Total RNA from individual tissues (tail, gonad, heart, gill, skin, spleen, liver, kidney, and muscle) was used to prepare RNA-Seq tissue-specific libraries with a KAPA Stranded mRNA-Seq kit (Roche) following the manufacturer’s protocol. The transcriptomes were sequenced on 4 lanes of a NovaSeq 6000 (Illumina) with a read length of 2×151 bp.
Data generated with the PromethION and NovaSeq 6000 were assembled with the Centro Nacional de Análisis Genómico (CNAG) Snakemake pipeline v2.0 (https://github.com/cnag-aat/assembly_pipeline) to obtain an optimal base assembly for further Omni-C scaffolding. The list of programs, parameters and versions used to assemble and quality check the genome are presented in Table 1. In brief, Illumina reads were processed with Cutadapt (Martin, 2011), while ONT reads were filtered with FiltLong (https://github.com/rrwick/Filtlong). Filtered ONT reads were assembled with both Flye (Kolmogorov et al., 2019) and NextDenovo (Hu et al., 2024). GenomeScope2 (Ranallo-Benavidez et al., 2020; Vurture et al., 2017) was used to estimate genome size with the 20-mers present in the pre-processed Illumina reads. The NextDenovo (Hu et al., 2024) assembly was polished with both ONT and Illumina paired-end reads using Hypo (Kundu et al., 2019) and then the polished assembly was collapsed with purge_dups (Guan et al., 2020) to remove haplotypic duplications.
Dark grey: genome assembly.
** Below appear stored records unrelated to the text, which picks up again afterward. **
/-! The parts of a choice. -/

@[simp] theorem ite_fst {α β : Type} (c : Prop) [Decidable c] (a b : α × β) : (if c then a else b).1 = if c then a.1 else b.1 := apply_ite _ _ _ _
@[simp] theorem ite_snd {α β : Type} (c : Prop) [Decidable c] (a b : α × β) : (if c then a else b).2 = if c then a.2 else b.2 := apply_ite _ _ _ _
@[simp] theorem ite_grade (c : Prop) [Decidable c] (a b : State) : (if c then a else b).grade = if c then a.grade else b.grade := apply_ite _ _ _ _
@[simp] theorem ite_fresh (c : Prop) [Decidable c] (a b : State) : (if c then a else b).fresh = if c then a.fresh else b.fresh := apply_ite _ _ _ _
@[simp] theorem ite_time (c : Prop) [Decidable c] (a b : State) : (if c then a else b).time = if c then a.time else b.time := apply_ite _ _ _ _
@[simp] theorem ite_bar (c : Prop) [Decidable c] (a b : State) : (if c then a else b).bar = if c then a.bar else b.bar := apply_ite _ _ _ _
@[simp] theorem ite_mem (c : Prop) [Decidable c] (a b : State) : (if c then a else b).mem = if c then a.mem else b.mem := apply_ite _ _ _ _
@[simp] theorem ite_cores (c : Prop) [Decidable c] (a b : State) : (if c then a else b).cores = if c then a.cores else b.cores := apply_ite _ _ _ _
@[simp] theorem ite_sems (c : Prop) [Decidable c] (a b : State) : (if c then a else b).sems = if c then a.sems else b.sems := apply_ite _ _ _ _
@[simp] theorem ite_hoists (c : Prop) [Decidable c] (a b : State) : (if c then a else b).hoists = if c then a.hoists else b.hoists := apply_ite _ _ _ _
@[simp] theorem ite_nb (c : Prop) [Decidable c] (a b : State) : (if c then a else b).nb = if c then a.nb else b.nb := apply_ite _ _ _ _
@[simp] theorem ite_host (c : Prop) [Decidable c] (a b : State) : (if c then a else b).host = if c then a.host else b.host := apply_ite _ _ _ _
@[simp] theorem ite_parts (c : Prop) [Decidable c] (a b : State) : (if c then a else b).parts = if c then a.parts else b.parts := apply_ite _ _ _ _
@[simp] theorem ite_se (c : Prop) [Decidable c] (a b : State) : (if c then a else b).se = if c then a.se else b.se := apply_ite _ _ _ _
@[simp] theorem ite_fab (c : Prop) [Decidable c] (a b : State) : (if c then a else b).fab = if c then a.fab else b.fab := apply_ite _ _ _ _
@[simp] theorem ite_faults (c : Prop) [Decidable c] (a b : State) : (if c then a else b).faults = if c then a.faults else b.faults := apply_ite _ _ _ _
@[simp] theorem ite_twin (c : Prop) [Decidable c] (a b : State) : (if c then a else b).twin = if c then a.twin else b.twin := apply_ite _ _ _ _
@[simp] theorem ite_pwr (c : Prop) [Decidable c] (a b : State) : (if c then a else b).pwr = if c then a.pwr else b.pwr := apply_ite _ _ _ _
@[simp] theorem ite_sec (c : Prop) [Decidable c] (a b : State) : (if c then a else b).sec = if c then a.sec else b.sec := apply_ite _ _ _ _
@[simp] theorem ite_flash (c : Prop) [Decidable c] (a b : State) : (if c then a else b).flash = if c then a.flash else b.flash := apply_ite _ _ _ _
@[simp] theorem ite_pins (c : Prop) [Decidable c] (a b : State) : (if c then a else b).pins = if c then a.pins else b.pins := apply_ite _ _ _ _
@[simp] theorem ite_trace (c : Prop) [Decidable c] (a b : State) : (if c then a else b).trace = if c then a.trace else b.trace := apply_ite _ _ _ _
@[simp] theorem ite_pending (c : Prop) [Decidable c] (a b : State) : (if c then a else b).pending = if c then a.pending else b.pending := apply_ite _ _ _ _

end Sys2Proof.Machine
end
Light grey: genome annotation. Dark blue: assembly checks. Light blue: genome curation.
* Program ran within the Centro Nacional de Análisis Genómico (CNAG) snakemake pipeline v2.0 (https://github.com/cnag-aat/assembly_pipeline).
For further proximity ligation-based scaffolding, a total of 206.96 million Omni-C read pairs were mapped to the assembled genome using the Dovetail Genomics recommended protocol (https://omni-c.readthedocs.io/en/latest/fastq_to_bam.html). After excluding PCR duplicates, 106.91 million valid Omni-C read pairs were used to scaffold the assembly with YaHS (Zhou et al., 2023) using the default initial contig error correction step.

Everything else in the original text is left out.